On the disk drive manufacturer test business, the Storage Infrastructure unit, Baker Street says:
[W]hile cyclical, [the Storage Infrastructure unit] is attractively positioned in the marketplace with only one primary competitor and has significant opportunities for operational improvement. We think it is conservatively worth between $50 and $70 million. Based on the competitive dynamics of the disk drive testing equipment market and the significant strategic advantages of the SI business, we believe that SI would be valuable to a number of strategic players.
Smash the board
Baker Street argues that Xyratex's "core profitability, solid reputation in storage hardware, established long-term relationships and intellectual property make it an attractive asset both strategically and financially."
It claims that Xyratex needs a reconfigured board "which includes significant shareholder representation" so that the board could carry out "a thorough review of strategic options and value-maximising opportunities."
Management has to focus immediately on boosting employee morale by inspiring a customer-centric culture of high productivity, cost leadership and efficient innovation.

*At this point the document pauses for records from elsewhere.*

theorem LoaderHolds.pushDigit (d : BitVec 4) : LoaderHolds (ds ++ [d]) (pushDigit d s) where
  hn := by
    rw [pushDigit_hn_toNat, h.hn, List.length_append, List.length_singleton]
    omega
  hd1 := by
    rw [pushDigit_hd1, h.hn, h.hd1]
    cases ds with
    | nil => rfl
    | cons e es => exact if_neg (by rw [List.length_cons]; omega)
  hs := by
    rw [pushDigit_hs_toNat, h.hs, hexnum_concat]
    omega

/-- R99: Pack of the loader is what the backward scan gives. -/
theorem LoaderHolds.packHex_eq_refPack : packHex s.hn s.hd1 s.hs = refPack ds := by
  have hn := h.hn
  apply BitVec.eq_of_toNat_eq
  by_cases hpairs : ds.length % 2 = 0 ∨ 16 ≤ ds.length
  · rw [refPack_of_pairs ds hpairs, ← h.hs]
    by_cases h17 : s.hn.toNat = 17
    · rw [packHex_of_saturated _ _ h17]
    by_cases h0 : s.hn.toNat = 0
    · obtain rfl : ds = [] := List.length_eq_zero_iff.1 (by omega)
      rw [packHex_of_zero _ _ h0, h.hs]
      rfl
    · rw [packHex_of_even _ _ h0 (by omega)]
  · cases ds with
    | nil => exact absurd (.inl rfl) hpairs
    | cons d ds =>
      rw [List.length_cons] at hn hpairs
      have hlen : s.hn.toNat = ds.length + 1 := by omega
      have hlast : hexnum (d :: ds) % 16 ^ ds.length = hexnum ds := by
        rw [hexnum_mod, List.length_cons, Nat.add_sub_cancel_left, List.drop_one, List.tail_cons]
      rw [packHex_toNat_of_odd _ _ (by omega) (by omega), refPack_cons_of_leftover d ds (by omega) (by omega), h.hs, h.hd1,
        hlen, Nat.add_sub_cancel, pow_mul, pow_mul, show 2 ^ 4 = 16 by rfl, Nat.mod_mod_of_dvd, hlast]
      · rfl
      · rw [show (2 : Nat) ^ 64 = 16 ^ 16 by decide]
        exact pow_dvd_pow 16 (by omega)

end

end Sys2Proof.Machine
end

section
/-! SUPPORT. Proofs of what runs leave of a digit string, under every interleaving with the ENGINE: the loader after its
HEXCLR and HEXDIGs (42_hex_encode.md R95), and IN after HEXSTR (R99). -/

namespace Sys2Proof.Machine

/-! ### Runs without reset -/

theorem steps_events {n : Nat} {s u : State} (h : steps n s = .next u) : u.events = s.events.drop n := by
  induction n generalizing s with
  | zero =>
    obtain rfl := Host.Outcome.next.inj h
    rfl
  | succ n ih =>
    cases ht : step s with
    | fault => rw [steps, ht] at h; cases h
    | refused => rw [steps, ht] at h; cases h
    | next t =>
      rw [steps_succ_of_step ht] at h
      rw [ih h, step_events ht, List.drop_tail]

/-- A run of all of some events, none a reset, completes with what every step keeps. -/
theorem run_keeps {P : State → Prop} (hstep : ∀ s t, noReset s.events → P s → step s = .next t → P t) {s : State}
    {evs : List Event} (hr : s.resetSeen = true) (hreset : noReset evs) (hP : P { s with events := evs }) :
    ∃ u, steps evs.length { s with events := evs } = .next u ∧ u.events = [] ∧ P u := by
  obtain ⟨u, hu, -, hPu⟩ := steps_keep (P := fun t => noReset t.events ∧ P t)
    (fun _ _ ⟨hn, hPt⟩ ht => ⟨step_noReset ht hn, hstep _ _ hn hPt ht⟩) evs.length (s := { s with events := evs }) hr
    ⟨hreset, hP⟩
  exact ⟨u, hu, (steps_events hu).trans (List.drop_length ..), hPu⟩

/-! ### What one transaction does to the loader -/

theorem isLoaderTransaction_hexclr : isLoaderTransaction (asmCommand .hexclr) = true :=
  (isLoaderTransaction_iff _).2 (.inl rfl)

theorem isLoaderTransaction_hexdig (c : BitVec 8) : isLoaderTransaction (asmCommand (.hexdig c)) = true :=
  (isLoaderTransaction_iff _).2 (.inr ⟨c, rfl⟩)

theorem loaderHolds_of_hexclr {s t : State} (h : exec (decodeBus (asmCommand .hexclr)) s = .next t) : LoaderHolds [] t := by
  obtain rfl := Host.Outcome.next.inj ((exec_decodeBus_command .hexclr s).symm.trans h)
  exact loaderHolds_nil ⟨rfl, rfl, rfl⟩

/-- A HEXDIG appends its character's digit; a refused character is no part of the string (42_hex_encode.md R96). -/
theorem LoaderHolds.hexdig {held : List (BitVec 4)} {s t : State} {c : BitVec 8} (hs : LoaderHolds held s)
    (h : exec (decodeBus (asmCommand (.hexdig c))) s = .next t) : LoaderHolds (held ++ digitsOf [c]) t := by
  have hexec : exec (.hexdig c) s = .next t := (exec_decodeBus_command (.hexdig c) s).symm.trans h
  cases hc : hexval c with
  | none =>
    obtain rfl := Host.Outcome.next.inj ((exec_hexdig_of_none s hc).symm.trans hexec)
    rw [digitsOf, List.filterMap_cons_none hc, List.filterMap_nil, List.append_nil]
    exact hs.congr ⟨rfl, rfl, rfl⟩
  | some d =>
    obtain rfl := Host.Outcome.next.inj ((exec_hexdig_of_some s hc).symm.trans hexec)
    rw [digitsOf, List.filterMap_cons_some hc, List.filterMap_nil]
    exact hs.pushDigit d

theorem HostEffect.sameLoader {s t : State} {tr : Transaction} (h : HostEffect s tr t)
    (htr : isLoaderTransaction tr = false) : SameLoader s t := by
  cases h with
  | hexclr d hd =>
    obtain rfl := eq_data_of_decodeCommand hd
    cases isLoaderTransaction_hexclr.symm.trans htr
  | digit d c v hd hc =>
    obtain rfl := eq_data_of_decodeCommand hd
    cases (isLoaderTransaction_hexdig c).symm.trans htr
  | read a d => exact ⟨noteRead_hn s a, noteRead_hd1 s a, noteRead_hs s a⟩
  | _ => exact ⟨rfl, rfl, rfl⟩
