-- ==== Sys2Proof/Config.lean ====
section
/-! DEFINITION. What an instance fixes (00_scope.md R4 to R9) and the free values.
The parameters are OPEN in the spec, so they are plain data that every claim quantifies over. -/

namespace Sys2Proof

/-- The parameter set of one instance (00_scope.md, summary table of parameters). `S` and `CAPN` are derived,
see Machine/Params.lean. -/
structure Params where
  /-- the prime modulus `P` (R4) -/
  p : Word
  /-- the generator `G` (R5) -/
  g : Word
  /-- `LOGN_MAX` (R6) -/
  lognMax : Nat
  /-- the number of butterfly cores `LANES` (R7) -/
  lanes : Nat
  /-- whether the model admits the DEVICE failure, `DEVFAIL` (R9) -/
  devfail : Bool
  deriving DecidableEq, Repr

/-- PRESUMED (log 2): the recommended `P` and `G` of R4 and R5, with the `LOGN_MAX`, `LANES` and `DEVFAIL` of
95_test_vectors.md section 1. Unsafe for a claim about `State.reset` alone. -/
def Params.recommended : Params where
  p := 0xFFFFFFFF00000001#64
  g := 7#64
  lognMax := 4
  lanes := 4
  devfail := false

/-- FREE VALUE (log 3, safe): the word that draw number `draw` puts in a cell of unspecified bits
(10_state.md R39, 93_implementation_defined.md U3, U5, U18). No body: nothing can be proved of it. -/
opaque Config.freeWord (draw cell : Nat) : Word

end Sys2Proof
end

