-- ==== Sys2Proof/Laws/Invariant.lean ====
section
/-! SUPPORT. How each shared operation keeps the structural invariant `State.Inv` (Safety.lean): the pieces from which
an invariant of `step` is assembled. -/

namespace Sys2Proof.Machine

/-! ### Memories of the state -/

theorem State.memoriesWf_iff (s : State) : s.memoriesWf = true ↔
    s.vin.wf = true ∧ s.vout.wf = true ∧ s.buf0.wf = true ∧ s.buf1.wf = true ∧ ∀ b ∈ s.bundles, b.wf = true := by
  simp [State.memoriesWf, and_assoc]

theorem State.memoriesBelow_iff (s : State) : s.memoriesBelow = true ↔
    s.vin.below s.params.capn = true ∧ s.vout.below s.params.capn = true ∧
      s.buf0.below s.params.capn = true ∧ s.buf1.below s.params.capn = true := by
  simp [State.memoriesBelow, and_assoc]

@[simp] theorem Bundle.unspecified_wf (d : Nat) : (Bundle.unspecified d).wf = true := rfl

theorem Bundle.generate_wf {b : Bundle} (h : b.wf = true) (c : Params) (k : Nat) : (b.generate c k).wf = true := by
  simp only [Bundle.wf, Bool.and_eq_true] at h ⊢
  exact ⟨⟨Memory.writeFrom_wf _ h.1.1 _, Memory.writeFrom_wf _ h.1.2 _⟩, Memory.writeFrom_wf _ h.2 _⟩

theorem mem_bundlesUnspecified {n d : Nat} {b : Bundle} (h : b ∈ bundlesUnspecified n d) :
    ∃ e, b = Bundle.unspecified e := by
  simp only [bundlesUnspecified, List.mem_map] at h
  obtain ⟨k, _, rfl⟩ := h
  exact ⟨_, rfl⟩

@[simp] theorem bundlesUnspecified_length (n d : Nat) : (bundlesUnspecified n d).length = n := by
  simp [bundlesUnspecified]

theorem forall_mem_modify {p : Bundle → Prop} {bs : List Bundle} (h : ∀ b ∈ bs, p b) {f : Bundle → Bundle}
    (hf : ∀ b, p b → p (f b)) (k : Nat) : ∀ b ∈ bs.modify k f, p b := by
  intro b hb
  obtain ⟨i, hi, rfl⟩ := List.mem_iff_getElem.mp hb
  rw [List.getElem_modify]
  have := h _ (List.getElem_mem (by simpa using hi))
  split
  · exact hf _ this
  · exact this

theorem State.abandonedBundles_wf {s : State} (h : ∀ b ∈ s.bundles, b.wf = true) :
    ∀ b ∈ s.abandonedBundles, b.wf = true := by
  unfold State.abandonedBundles
  split
  · exact forall_mem_modify h (fun b _ => rfl) _
  · exact h

@[simp] theorem State.abandonedBundles_length (s : State) : s.abandonedBundles.length = s.bundles.length := by
  unfold State.abandonedBundles
  split <;> simp

/-- The VALID bits do not change when a command is abandoned (60_exceptions.md R174). -/
theorem State.abandonedBundles_valid (s : State) :
    s.abandonedBundles.map Bundle.valid = s.bundles.map Bundle.valid := by
  unfold State.abandonedBundles
  split
  · apply List.ext_getElem
    · simp
    · intro k h1 h2
      simp only [List.getElem_map, List.getElem_modify]
      split <;> rfl
  · rfl

/-! ### Idle states -/

/-- An idle state with canonical, bounded memories and a legal STATUS meets the invariant. -/
theorem State.Inv.of_idle {s : State} (canonical : s.memoriesWf = true) (bounded : s.memoriesBelow = true)
    (registry : s.bundles.length = s.params.lognMax + 1) (busy : s.busy = false) (phase : s.phase = .idle)
    (doneAlone : s.done = true → s.fail = false) (faultAlone : s.fault = true → s.done = false ∧ s.fail = false) :
    s.Inv where
  canonical := canonical
  bounded := bounded
  registry := registry
  busyAlone := by simp [busy]
  doneAlone := doneAlone
  faultAlone := fun h => ⟨busy, faultAlone h⟩
  busyPhase := by simp [busy, phase]
  inFlight := by simp [busy]

theorem State.Inv.phase_idle {s : State} (h : s.Inv) (hb : s.busy = false) : s.phase = .idle := by
  have := h.busyPhase
  simp only [hb, Bool.false_eq_true, ne_eq, false_iff, not_not] at this
  exact this

/-- The sequencer condition reads the operands, the registry and the sequencer state. -/
theorem State.sequencing_congr (i : Instr) {s t : State} (hp : t.params = s.params) (h0 : t.arg0 = s.arg0)
    (h1 : t.arg1 = s.arg1) (h2 : t.arg2 = s.arg2) (h3 : t.arg3 = s.arg3) (hv : t.vin = s.vin)
    (hb : t.bundles = s.bundles) (hph : t.phase = s.phase) (hh : t.held = s.held) (hl : t.l = s.l) (ht : t.t = s.t)
    (hs : t.sel = s.sel) (hd : t.doneset = s.doneset) : t.sequencing i ↔ s.sequencing i := by
  have hc := checkOf_congr i hp h0 h1 h2 h3 hv (by rw [hb])
  have hk := kernelOf_congr i hp h0 h1 h2 hv hb
  have he := executeOf_held_congr i hp h0 h1
  have hx : (∃ u, executeOf i t = some u ∧ s.held = u.held) ↔ ∃ u, executeOf i s = some u ∧ s.held = u.held := by
    cases ha : executeOf i t <;> cases hb : executeOf i s <;> simp_all
  unfold State.sequencing
  rw [hph, hh, hc, hk, hl, ht, hs, hd, hx]

/-- The model's own fields do not matter to the invariant. -/
theorem State.Inv.own_fields {s : State} (h : s.Inv) (r : Option Response) (sc : List Event) (d : Bool) (n : Nat) :
    State.Inv { s with response := r, script := sc, devFault := d, draws := n } where
  canonical := h.canonical
  bounded := h.bounded
  registry := h.registry
  busyAlone := h.busyAlone
  doneAlone := h.doneAlone
  faultAlone := h.faultAlone
  busyPhase := h.busyPhase
  inFlight := fun hb => by
    obtain ⟨i, hi, hs⟩ := h.inFlight hb
    exact ⟨i, hi, (State.sequencing_congr i (s := s)
      (t := { s with response := r, script := sc, devFault := d, draws := n }) rfl rfl rfl rfl rfl rfl rfl rfl rfl rfl rfl rfl rfl).mpr hs⟩

theorem State.Inv.respond {s : State} (h : s.Inv) (r : Response) : (s.respond r).Inv :=
  h.own_fields (some r) s.script s.devFault s.draws

theorem State.Inv.armDevice {s : State} (h : s.Inv) : s.armDevice.Inv :=
  h.own_fields s.response s.script _ s.draws

theorem State.Inv.withScript {s : State} (h : s.Inv) (sc : List Event) : State.Inv { s with script := sc } :=
  h.own_fields s.response sc s.devFault s.draws

/-! ### Ends of commands -/

/-- Taking a fatal fault keeps the invariant. -/
theorem State.Inv.takeFatal {s : State} (h : s.Inv) (c : FatalCode) (o : Byte) : (s.takeFatal c o).Inv := by
  cases hf : s.fault
  · have hw := (State.memoriesWf_iff s).mp h.canonical
    have hb := (State.memoriesBelow_iff s).mp h.bounded
    rw [State.takeFatal_eq s hf]
    apply State.Inv.of_idle
    · rw [State.memoriesWf_iff]
      exact ⟨hw.1, hw.2.1, rfl, rfl, State.abandonedBundles_wf hw.2.2.2.2⟩
    · rw [State.memoriesBelow_iff]
      exact ⟨hb.1, hb.2.1, rfl, rfl⟩
    · simpa using h.registry
    all_goals simp
  · rw [State.takeFatal_of_fault s hf]; exact h

/-- A call failure keeps the invariant. -/
theorem State.Inv.takeFail {s : State} (h : s.Inv) (c : FailCode) : (s.takeFail c).Inv :=
  State.Inv.of_idle h.canonical h.bounded h.registry rfl rfl (by simp) (by simp)

/-- A device execution failure keeps the invariant when its result vector fits VOUT. -/
theorem State.Inv.takeDevice {s : State} (h : s.Inv) {len : Nat} (hl : len ≤ s.params.capn) :
    (s.takeDevice len).Inv := by
  have hw := (State.memoriesWf_iff s).mp h.canonical
  have hb := (State.memoriesBelow_iff s).mp h.bounded
  refine State.Inv.of_idle ?_ ?_ h.registry rfl rfl (by simp [State.takeDevice]) (by simp [State.takeDevice])
  · rw [State.memoriesWf_iff]
    exact ⟨hw.1, Memory.writeFrom_wf _ hw.2.1 _, hw.2.2⟩
  · rw [State.memoriesBelow_iff]
    exact ⟨hb.1, Memory.writeFrom_below _ hb.2.1 (by simpa [State.takeDevice] using hl), hb.2.2⟩

theorem State.Inv.raise {s : State} (h : s.Inv) (r : Raise) : (s.raise r).Inv := by
  cases r with
  | fatal c => exact h.takeFatal c _
  | fail c => exact h.takeFail c

/-- A commit keeps the invariant when the held vector fits VOUT. -/
theorem State.Inv.commit {s : State} (canonical : s.memoriesWf = true) (bounded : s.memoriesBelow = true)
    (registry : s.bundles.length = s.params.lognMax + 1) (hfail : s.fail = false) (hfault : s.fault = false)
    (hv : ∀ out, s.held = .vector out → out.length ≤ s.params.capn) : s.commit.Inv := by
  have hw := (State.memoriesWf_iff s).mp canonical
  have hb := (State.memoriesBelow_iff s).mp bounded
  refine State.Inv.of_idle ?_ ?_ ?_ rfl rfl (by simp [State.commit, hfail]) (by simp [State.commit, hfault])
  · rw [State.memoriesWf_iff]
    refine ⟨by simpa [State.commit] using hw.1, ?_, by simpa [State.commit] using hw.2.2.1,
      by simpa [State.commit] using hw.2.2.2.1, ?_⟩
    · simp only [State.commit, State.finish_vout, State.writeResult]
      split
      · exact hw.2.1
      · exact hw.2.1
      · exact hw.2.1
      · exact Memory.writeFrom_wf _ hw.2.1 _
      · exact hw.2.1
      · exact hw.2.1
    · simp only [State.commit, State.finish_bundles, State.writeResult]
      split
      · exact hw.2.2.2.2
      · exact hw.2.2.2.2
      · exact hw.2.2.2.2
      · exact hw.2.2.2.2
      · exact forall_mem_modify (p := fun b => b.wf = true) (f := fun b => { b with valid := true }) hw.2.2.2.2
          (fun _ hb => hb) _
      · intro b hb
        obtain ⟨e, rfl⟩ := mem_bundlesUnspecified hb
        rfl
  · rw [State.memoriesBelow_iff]
    refine ⟨by simpa [State.commit] using hb.1, ?_, by simpa [State.commit] using hb.2.2.1,
      by simpa [State.commit] using hb.2.2.2⟩
    simp only [State.commit, State.finish_vout, State.finish_params, State.writeResult]
    split
    · exact hb.2.1
    · exact hb.2.1
    · exact hb.2.1
    · rename_i out ho
      exact Memory.writeFrom_below _ hb.2.1 (by simpa using hv out ho)
    · exact hb.2.1
    · exact hb.2.1
  · simp only [State.commit, State.finish_params, State.finish_bundles, State.writeResult_params]
    unfold State.writeResult
    split <;> simp [State.validated, State.invalidated, registry]

/-! ### What a passed check says of a transform -/

/-- The size of a transform whose check has passed fits the store. -/
theorem kernel_fits {i : Instr} {s : State} {k : Kernel} (hc : checkOf i s = none) (hk : kernelOf i s = some k) :
    k.logSize ≤ s.params.lognMax := by
  cases i <;> simp [kernelOf] at hk <;> subst hk <;>
    simp [checkOf, checkNtt, checkNttc, checkIntt, checkInttc] at hc <;>
    simp [kernelNtt, kernelNttc, kernelIntt, kernelInttc, hc]

theorem kernel_size_le {i : Instr} {s : State} {k : Kernel} (hc : checkOf i s = none) (hk : kernelOf i s = some k) :
    2 ^ k.logSize ≤ s.params.capn :=
  Nat.pow_le_pow_right (by omega) (kernel_fits hc hk)

/-! ### Steps of a command in flight -/

/-- Issue keeps the invariant. -/
theorem State.Inv.issue {s : State} (h : s.Inv) (hf : s.fault = false) (i : Instr) : (s.issue i).Inv where
  canonical := h.canonical
  bounded := h.bounded
  registry := h.registry
  busyAlone := by simp
  doneAlone := by simp
  faultAlone := by simp [hf]
  busyPhase := by simp
  inFlight := fun _ => ⟨i, by simp [decodeOpcode_opcode], by simp [State.sequencing]⟩

theorem State.Inv.issueWord {s : State} (h : s.Inv) (hf : s.fault = false) (w : Word) : (s.issueWord w).Inv := by
  rcases s.issueWord_cases w with ⟨i, _, he⟩ | ⟨d, _, he⟩ <;> rw [he]
  · exact h.issue hf i
  · exact h.takeFatal _ _

/-- A busy state with the STATUS bits of a command in flight meets the invariant. -/
theorem State.Inv.of_busy {s t : State} (h : s.Inv) (hb : s.busy = true) (canonical : t.memoriesWf = true)
    (bounded : t.memoriesBelow = true) (registry : t.bundles.length = t.params.lognMax + 1)
    (busy : t.busy = s.busy) (done : t.done = s.done) (fail : t.fail = s.fail) (fault : t.fault = s.fault)
    (phase : t.phase ≠ .idle) (inFlight : ∃ i, decodeOpcode t.cur = some i ∧ t.sequencing i) : t.Inv where
  canonical := canonical
  bounded := bounded
  registry := registry
  busyAlone := by rw [done, fail]; exact fun _ => h.busyAlone hb
  doneAlone := by rw [done, fail]; exact h.doneAlone
  faultAlone := by rw [fault, busy, done, fail]; exact h.faultAlone
  busyPhase := by rw [busy, hb]; simp [phase]
  inFlight := fun _ => inFlight

/-- The check step keeps the invariant. -/
theorem State.Inv.checkStep {s : State} (h : s.Inv) (hb : s.busy = true) {i : Instr}
    (hi : decodeOpcode s.cur = some i) (hp : s.phase = .check) : (s.checkStep i).Inv := by
  obtain ⟨i', hi', hs⟩ := h.inFlight hb
  obtain rfl : i' = i := by rw [hi] at hi'; exact (Option.some.inj hi').symm
  simp only [State.sequencing, hp] at hs
  unfold State.checkStep
  split
  · exact h.raise _
  · rename_i hc
    have hc' : checkOf i' (s.toPhase (phaseAfterCheck i')) = none := by
      rw [checkOf_congr i' rfl rfl rfl rfl rfl rfl rfl]; exact hc
    refine h.of_busy hb (by exact h.canonical) h.bounded h.registry rfl rfl rfl rfl ?_ ⟨i', hi, ?_⟩
    · simp only [State.toPhase_phase, phaseAfterCheck_eq i' s]
      split <;> simp
    · simp only [State.sequencing, State.toPhase_phase, phaseAfterCheck_eq i' s, State.toPhase_held]
      by_cases hk : kernelOf i' s = none
      · rw [if_pos hk]
        simp only [phaseAfterCheck_eq i' s, if_pos hk] at hc'
        exact ⟨(kernelOf_none_iff i' s _).mpr hk, hc', .inl hs⟩
      · rw [if_neg hk]
        simp only [phaseAfterCheck_eq i' s, if_neg hk] at hc'
        refine ⟨hs, hc', ?_⟩
        obtain ⟨k, hk⟩ := Option.ne_none_iff_exists'.mp hk
        exact ⟨k, Eq.trans (kernelOf_congr i' (s := s) rfl rfl rfl rfl rfl rfl) hk⟩

/-- What an execute step leaves alone. -/
theorem executeOf_frame {i : Instr} {s s' : State} (h : executeOf i s = some s') :
    s' = { s with held := s'.held, bundles := s'.bundles } ∧
      (s'.bundles = s.bundles ∨
        s'.bundles = s.bundles.modify (Nat.log2 s.opN) (Bundle.generate s.params (Nat.log2 s.opN))) := by
  cases i <;> simp [executeOf] at h <;> subst h <;>
    simp [executeFadd, executeFsub, executeFmul, executeMulw, executeFred, executeFinv, executeInit, executeTeardown,
      State.hold]

theorem modify_generate_valid (bs : List Bundle) (c : Params) (k : Nat) :
    (bs.modify k (Bundle.generate c k)).map Bundle.valid = bs.map Bundle.valid := by
  apply List.ext_getElem
  · simp
  · intro j h1 h2
    simp only [List.getElem_map, List.getElem_modify]
    split <;> rfl

/-- The execute step changes no VALID bit (41_twiddle_init.md R116). -/
theorem executeOf_valid {i : Instr} {s s' : State} (h : executeOf i s = some s') :
    s'.bundles.map Bundle.valid = s.bundles.map Bundle.valid := by
  rcases (executeOf_frame h).2 with he | he <;> rw [he]
  exact modify_generate_valid _ _ _

theorem executeOf_registry {i : Instr} {s s' : State} (h : executeOf i s = some s') :
    s'.bundles.length = s.bundles.length := by
  rcases (executeOf_frame h).2 with he | he <;> simp [he]

theorem executeOf_bundles_wf {i : Instr} {s s' : State} (h : executeOf i s = some s')
    (hw : ∀ b ∈ s.bundles, b.wf = true) : ∀ b ∈ s'.bundles, b.wf = true := by
  rcases (executeOf_frame h).2 with he | he <;> rw [he]
  · exact hw
  · exact forall_mem_modify hw (fun b hb => Bundle.generate_wf hb _ _) _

After holding forth about boosting employee morale, Baker Street goes on to suggest tightening the belt a bit:
A prudent course of action ... would require the Company to aggressively right-size the business and focus on generating significant amounts of cash. The resulting profits, coupled with the excess capital on the balance sheet today, should be returned to shareholders by aggressively repurchasing Xyratex shares.
It also has quite a lot to say on the storage firm's R&D spending, which it describes as "non-core":
We vehemently disagree with Mr. Barber's assertion that the best way to enhance value is to "change market perception by presenting Xyratex as a growth company" through an increasingly costly pursuit of non-core R&D projects. To be clear, we reiterate the point that we have made to the Board privately: we would very strongly oppose any attempt by the Company to "buy" growth through acquisition or significant capital expenditure.
The signatory of the letter, Vadim Perelman, a managing member of Baker Street, wraps up with:
The owners of Xyratex cannot afford to wait until the next annual general meeting to effect real and much needed change... Rather than stalling and continuing to make excuses, we urge the Board to immediately engage with us and look forward to a constructive dialogue to reconstitute the Board.
El Reg has been in touch with Xyratex, which said it is unable to immediately comment on the Baker Street letter.